The UK Government warns that incorrect disposal of vapes can potentially release plastic, electronic and hazardous chemical waste into the environment. It says that used vapes are classified as electrical waste, and should be disposed of appropriately at a household recycling centre or at the shop where the device was bought.
As well as everyday rubbish, the RSPCA also sees many animals arriving into its care with terrible injuries caused by angling litter such as discarded fishing line, hooks and plastic netting. Nearly 50 per cent (1,510) of all litter-related calls to the RSPCA last year were about animals that had specifically become caught in fishing litter, including:
- A hedgehog, which sadly died a painful death in Nantwich, Cheshire, after swallowing a fishing hook and becoming entangled in old fishing line
- A goose in Stoke-on-Trent, which was rescued after becoming caught up in discarded fishing line
- A gull which was left hanging upside down from a telegraph pole after his foot was pierced by a fishing lure and he became snagged on the wire
Evie continued: “Animals who get their heads or necks stuck in litter can suffer severe injuries as they struggle to break free and can even suffocate, while others will slowly grow weaker and weaker as they try to hunt or find food or water.
“Others will get fishing line or netting cutting deep into their skin, affecting circulation and with wounds becoming seriously infected. These hazards can very quickly become a matter of life or death for these animals and action is urgently needed to tackle this problem head-on.
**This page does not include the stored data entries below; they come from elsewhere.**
/-- Does a score rank before another: NaN below every number, -0 equal to +0 (R188)? -/
def ranksBefore (x y : W32) : Bool := if fcmpUn x x then false else if fcmpUn y y then true else fcmpLt y x

/-- Insert a column behind those that it does not rank before. -/
def rankIns (x : W32 × Nat) : List (W32 × Nat) → List (W32 × Nat)
  | [] => [x]
  | y :: ys => if ranksBefore x.1 y.1 then x :: y :: ys else y :: rankIns x ys

/-- Columns in descending score order, equal scores by column number (R188). -/
def ranked (row : List W32) : List (W32 × Nat) := row.zipIdx.foldl (fun l x => rankIns x l) []

/-- Combine weights of a token's choices (R190). -/
def topWeights (mode : Nat) (row : List W32) (ch : List (W32 × Nat)) : List W32 :=
  let m := (ch.headD (0, 0)).1
  let ex := fun (s : W32) => sfu 8 (fsub s m)
  match mode with
  | 0 => ch.map (fun _ => 0x3F800000)
  | 1 => ch.map (fun x => x.1)
  | 2 => ch.map (fun x => fdiv (ex x.1) (orderSum false (ch.map (fun y => ex y.1))))
  | _ => ch.map (fun x => fdiv (ex x.1) (orderSum false (row.map ex)))

/-- A routed choice: token, choice number, expert, slot in its list, weight (R134). -/
abbrev Pair := Nat × Nat × Nat × Nat × W32

/-- The pairs of a routing, tokens ascending, with the slot each takes or would take (R134, R188). -/
def routePairs (ksel wmode : Nat) (rows : List (List W32)) : List Pair :=
  (rows.zipIdx.foldl (fun (s : List Pair × List Nat) r =>
    let ch := (ranked r.1).take ksel
    let ws := topWeights wmode r.1 ch
    let ps := ch.zipIdx.map (fun x => (r.2, x.2, x.1.2, s.2.count x.1.2, ws.getD x.2 0))
    (s.1 ++ ps, s.2 ++ ch.map (fun x => x.2))) ([], [])).1

/-- List row of entries: the given ones valid, the rest padding, whose INDEX is free (R128, R134). -/
def Cluster.listRow (c : Cluster) (len : Nat) (idx : List Nat) : List Byte × Cluster :=
  ((List.range len).flatMap (fun i => leBytes 2 (match idx[i]? with
    | some x => 32768 + x % 32768
    | none => (Config.freeWord (c.freeCtr + i)).toNat % 32768)), { c with freeCtr := c.freeCtr + len })

/-- Post a list row of a VT tile for LCC t. -/
def Cluster.putList (c : Cluster) (n : Nat) (o : MacroOp) (t i len : Nat) (idx : List Nat) : Cluster :=
  let r := c.listRow len idx
  r.2.post t 2 (.row n (16 + vPar o 49 47) (vPar o 46 40 + i) r.1)

/-- A combine record (R190). -/
def combineRec (cap : Nat) (p : Pair) : List Byte :=
  let ovf := decide (cap ≤ p.2.2.2.1)
  leBytes 8 ((if ovf then 0 else p.2.2.2.2.toNat) + p.2.2.1 <<< 32 + (if ovf then 0 else p.2.2.2.1) <<< 39 + (if ovf then 1 else 0) <<< 46)

/-- VTOPK in ROUTE mode: its rows are posted for LCC t (R134, R135, R188, R190). -/
def Cluster.route (c : Cluster) (n : Nat) (o : MacroOp) (rows : List (List W32)) (t : Nat) : Cluster :=
  let cap := vPar o 63 57 + 1
  let len := vPar o 56 50 + 1
  let e0 := vPar o 39 33
  let nl := vPar o 32 26 + 1
  let ps := routePairs (vPar o 70 64 + 1) (vPar o 9 8) rows
  let mine := fun (e : Nat) => (ps.filter (fun p => p.2.2.1 == e && decide (p.2.2.2.1 < cap))).map (fun p => p.1)
  let c := c.each (List.range nl) (fun c i => c.putList n o t i len (mine (e0 + i)))
  let excess := (ps.filter (fun p => decide (cap ≤ p.2.2.2.1) && decide (e0 ≤ p.2.2.1) && decide (p.2.2.1 < e0 + nl))).length
  let c := if excess = 0 then c else c.account (opCtx o) 10 excess
  if bitAt o 10 then c.regionWrite n t (c.desc n o 3) 0 (ps.flatMap (combineRec cap)) else c

/-- VTOPK in SELECT mode: its rows are posted for LCC t (R189). -/
def Cluster.select (c : Cluster) (n : Nat) (o : MacroOp) (rows : List (List W32)) (t : Nat) : Cluster :=
  let ksel := vPar o 70 64 + 1
  c.each rows.zipIdx (fun c r =>
    let cols := sortOn (fun x => x) (((ranked r.1).take ksel).map (fun x => x.2))
    c.putList n o t r.2 (vPar o 56 50 + 1) (cols.map (· + vPar o 25 11)))

/-- DURmin of a VTOPK (R194). -/
def Cluster.topkLen (c : Cluster) (o : MacroOp) (e t : Nat) : Nat :=
  c.vX + t * cdiv e 32 + 2 * c.vSig + 32 + 2 * (if bitAt o 71 then t else vPar o 32 26 + 1) + (if !bitAt o 71 && bitAt o 10 then t else 0)

/-- A VTOPK takes a row of scores; the last one gives its results (R188 to R190). -/
def Cluster.topkTake (c : Cluster) (n : Nat) (j : VecJob) (it : Nat) (ins : List (List Nat)) : Cluster × VecJob :=
  let o := j.op
  let a := c.desc n o 0
  let runs := j.runs ++ [ins.headD []]
  let f := fun (x : Nat) => if fmtIsInt a.fmt then i32ToF32 .rne (loadElem a.fmt x) else loadElem a.fmt x
  let rows := runs.map (fun x => x.map f)
  let t := j.t0 + j.dm - 1
  (if it + 1 < c.vecIters n o then c else if bitAt o 71 then c.select n o rows t else c.route n o rows t, { j with runs := runs })

/-- What the start of a VTOPK brings about (R188, R194). -/
def Cluster.doVtopk (c : Cluster) (n : Nat) (o : MacroOp) : Cluster :=
  let a := c.desc n o 0
  c.beginVec n o (c.topkLen o a.n0 (a.cnt.headD 1)) ((16 + vPar o 49 47) :: c.descTiles n o) []

/-- VTOPK (R188, R240). -/
def vtopkC (c : Cluster) (n : Nat) : Cluster := c.onVec n 0x33 (fun c o => c.doVtopk n o)
def execVtopk (n : CoreId) (s : State) : Host.Outcome State Fault Refusal := done s (vtopkC s.cl n.val)

/-- Used entries of the index list of a VGATH or VSCAT, with their numbers in the row (R191, R241). -/
def Cluster.vecList (c : Cluster) (n : Nat) (o : MacroOp) : List (W16 × Nat) :=
  let t := 16 + vPar o 61 59
  let l := (unpack 16 128 (c.tileBytes n t (vPar o 58 52 * c.tileB n t) 256)).map (BitVec.ofNat 16)
  (List.range (vPar o 44 38 + 1)).map (fun i => (l.getD (vPar o 51 45 + i) 0, vPar o 51 45 + i))

/-- Record the first out-of-range entry of an op and raise its fault, once (R191). -/
def Cluster.vecOut (c : Cluster) (n : Nat) (o : MacroOp) (es : List (W16 × Nat)) (rows : Nat) : Cluster :=
  match es.find? (fun e => bitAt e.1 15 && decide (rows ≤ fld e.1 14 0)) with
  | none => c
  | some e =>
    let c := if c.vgath.any (fun g => g.1 == n) then c else { c with vgath := c.vgath ++ [(n, o, e.2, fld e.1 14 0)] }
    c.raise 0x14 n (opCtx o)

/-- Row an entry names; none for a padding entry or one out of range. -/
def entryRow (rows : Nat) (e : W16) : Option Nat := if bitAt e 15 && decide (fld e 14 0 < rows) then some (fld e 14 0) else none

/-- Tiles of a VGATH or VSCAT. -/
def moveTiles (o : MacroOp) : List Nat :=
  [vPar o 71 67, vPar o 66 62, 16 + vPar o 61 59] ++ (if bitAt o 22 then [vPar o 21 17] else [])

/-- The start of a VGATH or VSCAT: the list is read, and an entry beyond the rows of the indexed tile is a fault (R191,
R194). -/
def Cluster.beginMove (c : Cluster) (n : Nat) (o : MacroOp) (tile dm : Nat) : Cluster :=
  let es := c.vecList n o
  (c.beginVec n o dm (moveTiles o) es).vecOut n o es (c.tileRows n tile)

/-- A VGATH applies entry it (R191). -/
def Cluster.gathTake (c : Cluster) (n : Nat) (j : VecJob) (it : Nat) : Cluster :=
  let o := j.op
  let st := vPar o 71 67
  let dt := vPar o 66 62
  c.post c.lcc 2 (.row n dt (vPar o 30 24 + it) (match entryRow (c.tileRows n st) (j.ents.getD it (0, 0)).1 with
    | some r => c.tileRow n st r
    | none => List.replicate (c.tileB n dt) 0))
It’s up to every one of us to do our bit in the war against litter.”
The RSPCA says a majority of anglers are careful when fishing - but a small number are letting the community down by not disposing of their waste properly and leaving animals in danger.
Evie added: “The majority of anglers do dispose of their litter properly and it is frustrating that those who don’t possibly don’t realise how dangerous it is to animals. Discarded line in particular is a terrible hazard for wildlife, particularly as it can be almost invisible.
“We strongly urge those who enjoy fishing to be extra cautious to make sure nothing is left behind. Most anglers are very responsible when disposing of their litter, but it only takes one piece of snagged line to be left in a tree or dropped near the water to endanger the life of an animal. We ask anglers to follow the Angling Trust Anglers Against Litter campaign and make use of recycling schemes to dispose of their waste tackle.
“If members of the public see discarded litter we would encourage them to pick it up safely and put it in the bin - or recycle where appropriate - remembering to wash their hands after. Their action could save an animal’s life.”